You can apply the same thing to "ship" vs "boat" or "half-staff" vs "half-mast" or "that" vs "which" or any other pair; it's a wonderful way to utterly derail any attempt at discussion involving those terms, or, possibly, the concepts they're attached to.

Agreed. I don't have a problem with telemetry and updates being turned on as by default. What I have a problem with is Microsoft not even giving us the option to turn these features off.
Again, this isn't a new problem and it's actually better in Windows 10 than it's ever been as far as choice.

If the problem is choice, not that the telemetry gathering exists then everyone really needs to reframe their argument because everyone complains first about the collection and then second about the inability to turn it off.

How is it better than ever as far as choice? I can't turn it off!
Really? Sounds like Windows 10 cannot turn of this telemetry stuff. And sends my installed apps. But not allowing turning it off is not excusable. All it does is piss people off and encourage the public to accept phoning home as a fact of life and nothing to see.
As did every other version of Windows since XP.
The Windows 10 PC's in our office are a constant source of headaches. Random errors and crashes all the time. I don't get it. Windows 7 gives us almost zero problems.

My gaming PC will have Win7 until I'm forced to upgrade.

> Telemetry sharing and automatic updates cannot be turned off on all Win 10 upgrades.

I turned it off with my pfsense firewall whitelist.

It’s my hardware, and it communicates to whom I want, when I want.

> I turned it off with my pfsense firewall whitelist.

You’re so smart! Yes you are!

Now try getting Grandma to do that.

You don't even need to do the trick in this article. According to Paul Thurrott, you can still activate with a Windows 7 or 8.1 key: https://www.thurrott.com/windows/windows-10/142616/yes-can-s...
Ah, I just posted about my experience below on this.

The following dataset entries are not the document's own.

-- ==== Sys2Proof/Machine/Gate.lean ====
section
/-! DEFINITION. Each piste's dispatcher and Gate: ready lists, the on-die store and spill rings, binding, Schuss, COMMIT,
release, replay, timeouts and records, and the DISP and GATE pages (R15, R17, R18, R24, R147, R219, R237, R250-R275, R278-R280). -/
namespace Sys2Proof.Machine
open Sys2Proof

/-! ### Lists (R250-R252, R255) -/

/-- DISP_KIND_CFG.TYPE: 0 RUN, 1 EXPRESS, 2 SIGNAL, 3 CODE (R250). -/
def State.kindType (s : State) (p kind : Nat) : Nat := s.rfld (pDISP p) (0x200 + 4 * kind) 1 0
/-- Number of a ready list. -/
def listNo (kind prio : Nat) : Nat := kind * 8 + prio
def Packet.list (k : Packet) : Nat := listNo k.kind.toNat k.prio.toNat
def Piste.list (q : Piste) (l : Nat) : List Item := sget [] q.lists l
def Piste.ring (q : Piste) (l : Nat) : List Item := sget [] q.spill l
def setList (p l : Nat) (is : List Item) (s : State) : State := updPiste p (fun q => { q with lists := sset q.lists l is }) s
/-- The item takes room of the on-die store: a re-dispatched packet takes none (R252). -/
def State.takesRoom (s : State) : Item → Bool
  | .node _ => true
  | .pkt p => match s.pkt p with
    | some k => k.replays == 0
    | none => false
/-- Items of a list that take room on the die. -/
def State.onDieOf (s : State) (p l : Nat) : Nat := (((s.piste p).list l).filter s.takesRoom).length
/-- Items in the on-die store. -/
def State.onDie (s : State) (p : Nat) : Nat := ((s.piste p).lists.map (fun e => (e.2.filter s.takesRoom).length)).sum
def State.onDieMax (s : State) (p l : Nat) : Nat := s.rfld (pDISP p) (0x400 + 4 * l) 14 0
def State.spillLog (s : State) (p l : Nat) : Nat := s.rfld (pDISP p) (0x400 + 4 * l) 20 16
/-- Items of a ring, 0 for no ring. -/
def State.ringItems (s : State) (p l : Nat) : Nat := if s.spillLog p l = 0 then 0 else 2 ^ s.spillLog p l
/-- HBM address of place `i` of a ring (R255). -/
def State.spillAddr (s : State) (p l i : Nat) : Nat :=
  (s.reg64 (pDISP p) 0x108).toNat + (((rangeFrom 0 l).map (s.ringItems p)).sum + i % max (s.ringItems p l) 1) * 64

/-! ### Numbers (R253, R257) -/

/-- Sequence number `a` precedes `b` (R253). -/
def precedes (a b : BitVec 20) : Bool := let d := (b - a).toNat; decide (1 ≤ d) && decide (d < 524288)
/-- The packet has its number and is not released (R257). -/
def Packet.unreleased (k : Packet) : Bool := k.st == .listed || k.st == .bound || k.st == .committed
/-- The packet holds a Gate entry: a squash does not free it (R258). -/
def Packet.gated (k : Packet) : Bool := k.st == .bound || k.st == .committed || (k.st == .listed && k.replays != 0)
/-- Packets of a piste that a test picks. -/
def State.pisteP (s : State) (p : Nat) (f : Packet → Bool) : List (PktId × Packet) :=
  s.pkts.filterMap (fun e => match e.2 with
    | some k => if k.tgt.toNat = p ∧ f k then some (e.1, k) else none
    | none => none)
/-- Gate entries in use. -/
def State.gateUsed (s : State) (p : Nat) : Nat := (s.pisteP p Packet.gated).length
/-- An unreleased flow predecessor exists (R257). -/
def State.hasPred (s : State) (k : Packet) : Bool :=
  !k.noFlow && !(s.pisteP k.tgt.toNat (fun q => q.unreleased && !q.noFlow && q.flow == k.flow && precedes q.seq k.seq)).isEmpty
/-- A packet that the Gate must release first (R261). -/
def State.hasRelated (s : State) (k : Packet) : Bool :=
  s.hasPred k || !(s.pisteP k.tgt.toNat (fun q =>
    q.unreleased && q.port == k.port && q.order == k.order && precedes q.seq k.seq)).isEmpty
/-- The oldest of a list of packets by number. -/
def oldest : List (PktId × Packet) → Option (PktId × Packet)
  | [] => none
  | e :: r => match oldest r with
    | some f => if precedes f.2.seq e.2.seq then some f else some e
    | none => some e
/-- A packet of the flow is firm on another piste (R271). -/
def State.firmElsewhere (s : State) (k : Packet) : Bool :=
  !k.noFlow && s.pkts.any (fun e => match e.2 with
    | some q => q.firm && (q.st == .bound || q.st == .committed) && !q.noFlow && q.flow == k.flow && q.tgt != k.tgt
    | none => false)
/-- FIRM_WAITS counts each packet that waits (R271). -/
def firmWait (p : PktId) (k : Packet) (s : State) : State :=
  if k.waited then s else bump (pGATE k.tgt.toNat) 0x8028 (setPkt p { k with waited := true } s)
/-- A granule read by the packet has another version now (R271, R272). -/
def State.stale (s : State) (k : Packet) : Bool :=
  !k.noFlow && (rangeFrom 0 16).any (fun g => bit k.rmask g && s.version k.flow.toNat g != sget 0 k.snapVer g)

/-- The flow's tracker entry is freed when the flow has no bound packet and is not in Snowplough mode (R273). -/
def freeTracker (p f : Nat) (s : State) : State :=
  if (s.piste p).snow.contains f || !(s.pisteP p (fun q => q.gated && !q.noFlow && q.flow.toNat == f)).isEmpty then s
  else updPiste p (fun q => { q with tracker := sdrop (· == f) q.tracker }) s
/-- The packet's number is released: what waits on its flow's tracker entry. -/
def forget (k : Packet) (s : State) : State := if k.noFlow then s else freeTracker k.tgt.toNat k.flow.toNat s

/-! ### Admission (R17, R250-R255) -/

/-- The next Gate sequence number. -/
def State.nextSeq (s : State) (p : Nat) : BitVec 20 := (s.piste p).nextSeq
def takeSeq (p : Nat) (s : State) : State := updPiste p (fun q => { q with nextSeq := q.nextSeq + 1 }) s
/-- An item enters the on-die store with its number (R253). -/
def enterStore (p l : Nat) (it : Item) (s : State) : State :=
  let n := s.nextSeq p
  let s := match it with
    | .pkt i => updPkt i (fun k => { k with st := .listed, seq := n }) s
    | .node _ => s
  takeSeq p (setList p l ((s.piste p).list l ++ [it]) s)
/-- The list and the store have room (R252). -/
def State.dieRoom (s : State) (p l : Nat) : Bool := decide (s.onDie p < 16384) && decide (s.onDieOf p l < s.onDieMax p l)
/-- An item goes to the tail of its list's ring (R252, R255). -/
def spillItem (p l : Nat) (cls : Nat) (it : Item) (bytes : Bytes) (s : State) : State :=
  let n := sget 0 (s.piste p).spillPos l
  let s := putHbm (s.spillAddr p l n) bytes (hbmCount (1 + p) (bump (pDISP p) (0xC000 + cls * 0x10) s))
  let s := match it with
    | .pkt i => updPkt i (fun k => { k with st := .spilled }) s
    | .node _ => s
  updPiste p (fun q => { q with spill := sset q.spill l (q.ring l ++ [it]), spillPos := sset q.spillPos l (n + 1) }) s
/-- The dispatcher accepts an item: on the die, into a ring, or not at all (R252). -/
def acceptItem (p l cls : Nat) (it : Item) (bytes : Bytes) (drop : State → State) (s : State) : State :=
  if s.dieRoom p l && ((s.piste p).ring l).isEmpty then enterStore p l it s
  else if s.kindType p (l / 8) != 1 && decide (((s.piste p).ring l).length < s.ringItems p l) then spillItem p l cls it bytes s
  else drop (bump (pDISP p) (0xC004 + cls * 0x10) s)

/-- The 64 bytes of a packet's work item (R195, R251). -/
def Packet.itemBytes (k : Packet) : Bytes :=
  k.desc ++ leBytes 4 (k.sugg.toNat + k.kind.toNat * 0x10000) ++ leBytes 4 k.replays.toNat ++ leBytes 24 0
/-- Bytes 0-27 of a code node's binding (R310). -/
def NodeItem.head (n : NodeItem) : Bytes :=
  leBytes 4 (n.graph.toNat + n.node.toNat * 0x100 + n.piste.toNat * 0x400000) ++ leBytes 4 n.cycle.toNat ++
    leBytes 4 n.deadlineNs.toNat ++ leBytes 4 (n.nin.toNat + n.nout.toNat * 0x100) ++ leBytes 12 0
/-- The 64 bytes of a code-node item. -/
def NodeItem.bytes (n : NodeItem) : Bytes := n.head ++ leBytes 4 (crc32c n.head).toNat ++ leBytes 32 0

/-- The first offer of each source piste may be admitted (R17). -/
def State.firstOffer (s : State) (p : Nat) (pkt : PktId) (k : Packet) : Bool :=
  ((s.piste p).offers.find? (fun q => match s.pkt q with
    | some x => x.src == k.src
    | none => false)) == some pkt

/-- The dispatcher takes an offered packet (R24, R138, R250, R252). -/
def admitPkt (pkt : PktId) (k : Packet) (s : State) : State :=
  let p := k.tgt.toNat
  let lane := 8 + p
  let s := updPiste p (fun q => { q with offers := q.offers.filter (· != pkt) }) s
  let ty := s.kindType p k.kind.toNat
  if s.lost p then updPkt pkt (fun k => { k with st := .gone }) (leaveBank pkt s)
  else if ty = 3 then dropPkt lane pkt (bump (pDISP p) 0x800C s)
  else if ty = 2 && k.tail && k.fail.isSome then dropPkt lane pkt s
  else
    let k := { k with replays := 0, admitted := s.time.ticks, waited := false, firm := false, abandoned := false
                      timedOut := false, ctxLost := false }
    acceptItem p k.list k.cls.toNat (.pkt pkt) k.itemBytes (dropPkt lane pkt) (setPkt pkt k s)

def execAdmit (pkt : PktId) (s : State) : Outcome :=
  .next (match s.pkt pkt with
  | some k => if s.live && k.st == .offered && s.firstOffer k.tgt.toNat pkt k then admitPkt pkt k s else s
  | none => s)

/-- The signal engine posts a code-node item to its own piste's dispatcher (R250, R310). Code nodes have no class: SPILLS and
SPILL_FULL count them in class 0. -/
def admitNode (p : Nat) (n : NodeItem) (s : State) : State :=
  let kind := s.rfld (pDISP p) 0x100 10 8
  if s.kindType p kind ≠ 3 then bump (pDISP p) 0x800C s
  else
    let n := { n with admitted := s.time.ticks }
    acceptItem p (listNo kind n.prio.toNat) 0 (.node n) n.bytes id s

/-- A ring returns its oldest item, or loses it to an uncorrectable error (R253, R255). -/
def execSpillReturn (piste : BitVec 2) (list : BitVec 6) (ecc : Bool) (s : State) : Outcome :=
  let p := piste.toNat
  let l := list.toNat
  .next (match s.live && s.pisteUp p && s.dieRoom p l, (s.piste p).ring l with
  | true, it :: r =>
    let a := s.spillAddr p l (sget 0 (s.piste p).spillPos l - (r.length + 1))
    let bad := ecc || (match hbmOff s.part a 64 with
      | some o => s.poisoned (hbmA o) 64
      | none => false)
    let s := hbmCount (1 + p) (updPiste p (fun q => { q with spill := sset q.spill l r }) s)
    if bad then
      let s := ueAt (pDISP p) (a / 64) (bump (pDISP p) 0x8010 s)
      match it with
      | .pkt i => updPkt i (fun k => { k with st := .gone }) (leaveBank i s)
      | .node _ => s
    else enterStore p l it s
  | _, _ => s)

/-! ### Binding (R24, R256-R260, R264, R268, R278) -/

/-- EXPRESS_RESERVE (R258). -/
def State.gateLimit (s : State) (p ty : Nat) : Nat := if ty = 1 then 4096 else 4096 - s.rfld (pGATE p) 0x100 15 8
/-- DEPTH of a class (R280). -/
def State.depth (s : State) (p cls : Nat) : Nat := s.rfld (pGATE p) (0x1000 + 4 * cls) 3 0
/-- The item may be bound (R257). -/
def State.eligible (s : State) (p ty : Nat) : Item → Bool
  | .node _ => true
  | .pkt i => match s.pkt i with
    | none => false
    | some k =>
      (ty != 2 || (k.tail && k.fail.isNone)) && (k.gated || decide (s.gateUsed p < s.gateLimit p ty)) &&
        (k.noFlow ||
          (decide ((s.pisteP p (fun q => (q.st == .bound || q.st == .committed) && !q.noFlow && q.flow == k.flow)).length <
              s.depth p k.cls.toNat) &&
            !((k.replays != 0 || (s.piste p).snow.contains k.flow.toNat) && s.hasPred k)))
/-- The oldest eligible item among the 16 oldest of a list. -/
def State.pickItem (s : State) (p l : Nat) : Option Item :=
  (((s.piste p).list l).take 16).find? (s.eligible p (s.kindType p (l / 8)))
/-- Bound items of a core. -/
def State.coreLoad (s : State) (core : Nat) : Nat :=
  (s.threads.filter (fun e => tCore e.1 == core && e.2.item.isSome)).length
/-- The thread is idle for a kind (R256). A core in a self-test slot is handed no work (R468). -/
def State.idleFor (s : State) (p kind t : Nat) : Bool :=
  let th := s.thr t
  let st := sget { core := 0, active := false, offline := false, retried := false, skips := [] } s.safety.st p
  !isTel t && tPiste t == p && th.item.isNone && (th.st == .running || th.st == .waiting) && bit th.evmask 1 &&
    bit (s.reg (pDISP p) (0x1000 + 4 * (t % 512))) kind && (s.kindType p kind != 1 || s.isHigh t) &&
    !(st.active && st.core.toNat == tCore t % 64)
/-- The order of step 3 of R257. -/
def State.idleRank (s : State) (t : Nat) : Nat :=
  b2n ((s.thr t).st != .waiting) * 0x100000 + s.coreLoad (tCore t) * 0x1000 + t % 512
/-- The first of a list by rank. -/
def leastBy (f : Nat → Nat) : List Nat → Option Nat
  | [] => none
  | a :: r => match leastBy f r with
    | some b => if f b < f a then some b else some a
    | none => some a
/-- The idle thread chosen for a kind. -/
def State.idleThread (s : State) (p kind : Nat) : Option Nat :=
  leastBy s.idleRank ((s.threads.map (·.1)).filter (s.idleFor p kind))
/-- The signal engine is idle: no packet is bound to it. -/
def State.engineIdle (s : State) (p : Nat) : Bool :=
  Config.hasSige s.part && (s.pisteP p (fun k => k.st == .bound && k.holder.isNone)).isEmpty

/-- Who takes an item: a thread, or the signal engine. -/
inductive Taker where
  | thread (t : Nat)
  | engine
/-- The choice of R257: list, item and taker; kinds of one priority in turn after the one bound last. -/
def State.chooseBind (s : State) (p : Nat) : Option (Nat × Item × Taker) :=
  [7, 6, 5, 4, 3, 2, 1, 0].findSome? (fun prio =>
    (rangeFrom 0 8).findSome? (fun j =>
      let kind := (sget 7 (s.piste p).lastKind prio + 1 + j) % 8
      let l := listNo kind prio
      match s.pickItem p l with
      | none => none
      | some it =>
        if s.kindType p kind = 2 then (if s.engineIdle p then some (l, it, .engine) else none)
        else (s.idleThread p kind).map (fun t => (l, it, .thread t))))

/-- Bin of WAIT_HIST (R278). -/
def histBin (ns : Nat) : Nat := ((rangeFrom 0 7).filter (fun b => decide (128 * 4 ^ b ≤ ns))).length
def countWait (p l admitted : Nat) (s : State) : State :=
  bump (pDISP p) (0x9010 + l * 0x40 + histBin (s.time.ticks - admitted) * 4) s

/-- What a binding starts afresh: the private copy, edits, snapshot, shadow, held effects (R196, R236, R264, R268). -/
def Packet.fresh (k : Packet) (cur : Bytes) : Packet :=
  { k with cur := cur, changed := false, edits := 0, hdrs := hdrSpans k.parse, rmask := 0, wmask := 0, snap := []
           snapVer := [], shadow := [], hasSnap := false, firm := false, ctxLost := false, held := [], sched := none
           txts := none, corr := none, disp := 0 }
/-- A packet is bound: Gate entry, snapshot, window (R256, R258, R268). -/
def bindPkt (i : PktId) (k : Packet) (holder : Option Nat) (s : State) : State :=
  let k := { k.fresh (s.chainBytes k.cells) with st := .bound, holder := holder, schuss := s.hasPred k }
  let s := bindSnap i (setPkt i k s)
  traceEv (match holder with
    | some t => t
    | none => k.tgt.toNat * 512) 1 (w64 k.seq.toNat) (w64 k.flow.toNat) s
/-- A thread takes an item: STATUS.WORK and the WORK event (R256). -/
def takeItem (t : Nat) (it : Item) (replay : Bool) (s : State) : State :=
  wake t (updThr t (fun th => { th with item := some it, replay := replay, ctxLost := false }) s)

/-- A Gate record queued, with the GATE event (R267). -/
def gateRec (p : Nat) (r : GateRec) (s : State) : State :=
  let q := (s.piste p).gateRecs
  if q.recs.length < 64 then
    setEvent (p * 512 + s.rfld (pGATE p) 0x100 2 0) 8
      (updPiste p (fun x => { x with gateRecs := { recs := q.recs ++ [{ r with lostBefore := q.lostBefore }], lostBefore := false } }) s)
  else bump (pGATE p) 0x8034 (updPiste p (fun x => { x with gateRecs := { q with lostBefore := true } }) s)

I can confirm this worked for me, with no lies about "Assitive Tech" within the last month with 4 different OEM Windows 8.1 licences.
Yep, I've installed a fresh copy of Windows 10 using a Windows 7 key that has never been used to upgrade to Windows 10 before just the other week - it all worked without any issue, the system activated itself fine. No tricks needed.
Still can't actually opt out of forced updates (non-critical security at least)? Still can't actually kill the extremely invasive telemetry? Still can't get LTSB/equivalent as an individual user to help resolve the aforementioned issues?

Still not interested.

I've got rid of updates and some of the tracking on my Win10 pro by disabling the associated windows services. Other annoying quirks like the OneDrive icon can be removed by editing the registry. I do wish that Microsoft would provide an easier way to do this.
There are a few automated scripts that do this... what was it, 98 lite or something like that back in the day... need something similar for windows 10.
> LTSB/equivalent

It's purchasable online but the source of the keys is probably sketchy.

I work faster on win7. Why switch
They're the same OS, how would you be "faster" on 7?
when OS doesnt get in the way, and keyboard shortcuts work.